The report found that the uninsured rate for low-income citizen adults living in small towns and rural areas dropped 19 percentage points – from 35 percent in 2008-2009 to 16 percent in 2015-2016 – in states that expanded Medicaid coverage. That’s more than three times the 6 percentage point drop seen in states that did not expand Medicaid, where uninsured rates fell from 38 percent to 32 percent over the same time period. These figures highlight the importance of Medicaid expansion in rural areas: not only did states that expanded Medicaid see their uninsured rate for rural populations cut in half, but the uninsured rate for these folks in non-expansion states remains double that of the same population in expansion states. Similarly, datareleased by the U.S. Census Bureau earlier this month showed that overall uninsured rates in non-expansion states was nearly double that of expansion states.

The report notes that states that experienced the biggest drop in uninsured rates for low-income adults living in small towns and rural areas are Arkansas, Colorado, Connecticut, Hawaii, Kentucky, Michigan, Nevada, New Mexico, Oregon and West Virginia. On the flip side, non-expansion states with the highest rate of uninsured low-income adults in rural areas are South Dakota, Georgia, Oklahoma, Florida, Texas, Alabama, Missouri, and Mississippi. See how your state compared here.
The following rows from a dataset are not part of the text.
-- ==== Sys2Proof/Certificates/Slice0/Obligations.lean ====
section
/-! DEFINITION. The statements put to the provers, from the numbered rules of spec/. -/

open Sys2Proof Sys2Proof.Machine

/-! ### Encoding (30_encoding.md) -/

/-- R50, R59: decoding the bytes of any well-formed unit, with any operand bytes of the right number and anything
after them, gives back that unit, those operands and that rest. -/
def Obligations.UnitRoundTrip : Prop :=
  ∀ (i : Instr) (operands rest : List Byte), i.wellFormed = true → operands.length = i.operandCount →
    decodeUnit (encodeUnit i operands ++ rest) = .whole i operands rest

/-- R52, R55: every header decodes to a well-formed unit that is spelt by that header alone, and a whole unit's
bytes are exactly its encoding. -/
def Obligations.DecodedUnitSpellsItsBytes : Prop :=
  (∀ b0 b1 : Byte, (decode b0 b1).wellFormed = true ∧ encode (decode b0 b1) = (b0, b1)) ∧
  ∀ (bytes operands rest : List Byte) (i : Instr), decodeUnit bytes = .whole i operands rest →
    i.wellFormed = true ∧ operands.length = i.operandCount ∧ bytes = encodeUnit i operands ++ rest

/-- R52: the dispatch on the two header bytes. -/
def Obligations.DispatchOnHeader : Prop :=
  ∀ b0 b1 : Byte,
    (b0.toNat ≠ 0 → decode b0 b1 = .enc b0 b1) ∧
    (b0.toNat = 0 → b1.toNat = 0 → decode b0 b1 = .esc0) ∧
    (b0.toNat = 0 → b1.toNat = 1 → decode b0 b1 = .endMarker) ∧
    (b0.toNat = 0 → b1.toNat = 2 → decode b0 b1 = .delta) ∧
    (b0.toNat = 0 → 3 ≤ b1.toNat → decode b0 b1 = .abs b1 ∧ (Instr.abs b1).operandCount = b1.toNat - 2)

/-- R51, R55: read as a first-match list of masks the opcode table gives the decoder's unit, and of the exact
constraints exactly one holds of every header. -/
def Obligations.OpcodeTableAgrees : Prop :=
  ∀ b0 b1 : Byte,
    firstMatch (headerWord b0 b1) = some (decode b0 b1).kind ∧
    ∀ k : UnitKind, rowConstraint k b0 b1 = true ↔ k = (decode b0 b1).kind

/-- R58: the unit length by header, and a unit is whole exactly when that many bytes are there. -/
def Obligations.UnitLengthFromHeader : Prop :=
  ∀ (b0 b1 : Byte) (bs : List Byte),
    (decode b0 b1).unitLength =
      (if b0.toNat ≠ 0 then 2 else if b1.toNat ≤ 1 then 2 else if b1.toNat = 2 then 4 else b1.toNat) ∧
    ((decode b0 b1).unitLength ≤ (b0 :: b1 :: bs).length →
      ∃ operands rest, decodeUnit (b0 :: b1 :: bs) = .whole (decode b0 b1) operands rest ∧
        2 + operands.length = (decode b0 b1).unitLength ∧ bs = operands ++ rest) ∧
    ((b0 :: b1 :: bs).length < (decode b0 b1).unitLength →
      decodeUnit (b0 :: b1 :: bs) = .cut (decode b0 b1) bs)

/-- R60: what each assembly line emits decodes to its unit with its operands; the two lines an assembler must refuse
are refused. -/
def Obligations.AssembledLinesDecode : Prop :=
  (∀ idx : Byte, assemble (.enc 0#8 idx) = none) ∧ assemble (.abs []) = none ∧
  (∀ count idx : Byte, count ≠ 0#8 →
    (assemble (.enc count idx)).map decodeUnit = some (.whole (.enc count idx) [] [])) ∧
  (∀ lits : List Byte, 1 ≤ lits.length → lits.length ≤ 253 →
    (assemble (.abs lits)).map decodeUnit = some (.whole (.abs (BitVec.ofNat 8 (lits.length + 2))) lits [])) ∧
  (∀ dX dY : Byte, (assemble (.delta dX dY)).map decodeUnit = some (.whole .delta [dX, dY] [])) ∧
  (assemble .endMarker).map decodeUnit = some (.whole .endMarker [] []) ∧
  (assemble .esc0).map decodeUnit = some (.whole .esc0 [] [])

/-- 95_test_vectors.md 2.8: headers at the edges of every class, written out byte by byte. -/
def Obligations.SpecHeadersDecode : Prop :=
  decode 0x00#8 0x00#8 = .esc0 ∧ decode 0x00#8 0x01#8 = .endMarker ∧ decode 0x00#8 0x02#8 = .delta ∧
  decode 0x00#8 0x03#8 = .abs 3#8 ∧ decode 0x00#8 0xFF#8 = .abs 255#8 ∧ decode 0x01#8 0x00#8 = .enc 1#8 0#8 ∧
  decode 0x80#8 0x80#8 = .enc 128#8 128#8 ∧ decode 0xFF#8 0xFF#8 = .enc 255#8 255#8 ∧
  (decode 0x00#8 0x03#8).unitLength = 3 ∧ (decode 0x00#8 0x80#8).unitLength = 128 ∧ (decode 0x00#8 0xFF#8).unitLength = 255

/-! ### The sequencer (42_sequencer.md) -/

/-- R91: a running block whose next two bytes are a header executes the unit that header decodes to, after latching
unit_pos and consuming the two bytes. -/
def Obligations.StepRunsDecodedUnit : Prop :=
  ∀ (s : State) (i : Instr), s.status = .running → i.wellFormed = true →
    bytesReady s [(encode i).1, (encode i).2] →
    step s = exec i { s with unitPos := s.pos, pos := s.pos + 2 }

/-- R91, R93, R95 (a) and (b): at a unit boundary with no byte left the session halts and unit_pos is unchanged; with
one byte left that byte is consumed and the session halts, whatever the byte is. -/
def Obligations.StepAtEndOfStream : Prop :=
  (∀ s : State, s.status = .running → s.len ≤ s.pos →
    step s = .next { s with status := .streamExhausted, phase := .halted }) ∧
  (∀ (s : State) (b0 : Byte), s.status = .running → s.pos + 1 = s.len → bytesReady s [b0] →
    step s = .next { s with pos := s.len, unitPos := s.len - 1, status := .streamExhausted, phase := .halted })

/-- R90, with the model's reading of 'has no step' as 'the same state' (log entry 2): outside RUNNING nothing
changes, and a step of a running block always changes something. -/
def Obligations.StepExactlyWhileRunning : Prop :=
  (∀ s : State, s.status ≠ .running → step s = .next s) ∧
  (∀ s t : State, s.status = .running → step s = .next t → t ≠ s)

/-- R92: `next_byte()`. -/
def Obligations.NextByteConsumesOne : Prop :=
  (∀ s : State, s.len ≤ s.pos → nextByte s = .stop { s with status := .streamExhausted, phase := .halted }) ∧
  (∀ (s : State) (v : Byte), bytesReady s [v] → nextByte s = .go v { s with pos := s.pos + 1 })

/-- R99, R58: a unit after which the session is still running has consumed exactly its own length, and unit_pos
names it; the next unit begins at the byte after it. -/
def Obligations.ControlIsStraightLine : Prop :=
  ∀ (s t : State) (b0 b1 : Byte), s.status = .running → bytesReady s [b0, b1] → step s = .next t →
    t.status = .running → t.unitPos = s.pos ∧ t.pos = s.pos + (decode b0 b1).unitLength

/-! ### Cursor and address generator (40_cursor_ops.md) -/

/-- R71: `advance()`, for every cursor inside its row. -/
def Obligations.AdvanceWrapsAtDim : Prop :=
  ∀ s : State, s.col.toNat < s.dim.toNat →
    (s.col.toNat + 1 = s.dim.toNat → advance s = { s with col := 0#16, row := s.row + 1 }) ∧
    (s.col.toNat + 1 ≠ s.dim.toNat →
      advance s = { s with col := (advance s).col } ∧ (advance s).col.toNat = s.col.toNat + 1)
The report also looked at disparities between rural areas and metro areas. The findings: there is little to no difference in the uninsured rate for low-income adults in many Medicaid expansion states, while several non-expansion states saw rural uninsured rates 10 or more percentage points higher than those in metro areas.

The Washington Post compared the report’s findings to county-by-county voting data in states that didn’t expand Medicaid, and “found that rural counties that lack health-care coverage overwhelmingly voted for Trump in 2016.” As we know, the Trump Administration has been pushing to gut the Affordable Care Act, and in their latest act of doing so, is encouraging states to add harsh time limits to Medicaid in the form of strict work and reporting requirements. These new findings show that the Trump efforts will hit rural counties with his own supporters hard.

As our friends at the Center on Budget and Policy Priorities point out, rural areas face higher unemployment, lower labor force participation rates, and higher levels of part-time work, often with variable hours; this makes it more likely that large numbers of people in rural areas will lose coverage if a work requirement is in place. Online reporting requirements will also pose a problem, especially in rural areas where internet access can be spotty. Low-income rural residents already face less access to medical and social services. Our state and national elected officials should be expanding health care access to Americans living in rural areas, not making it harder for our rural neighbors to get the health care they need.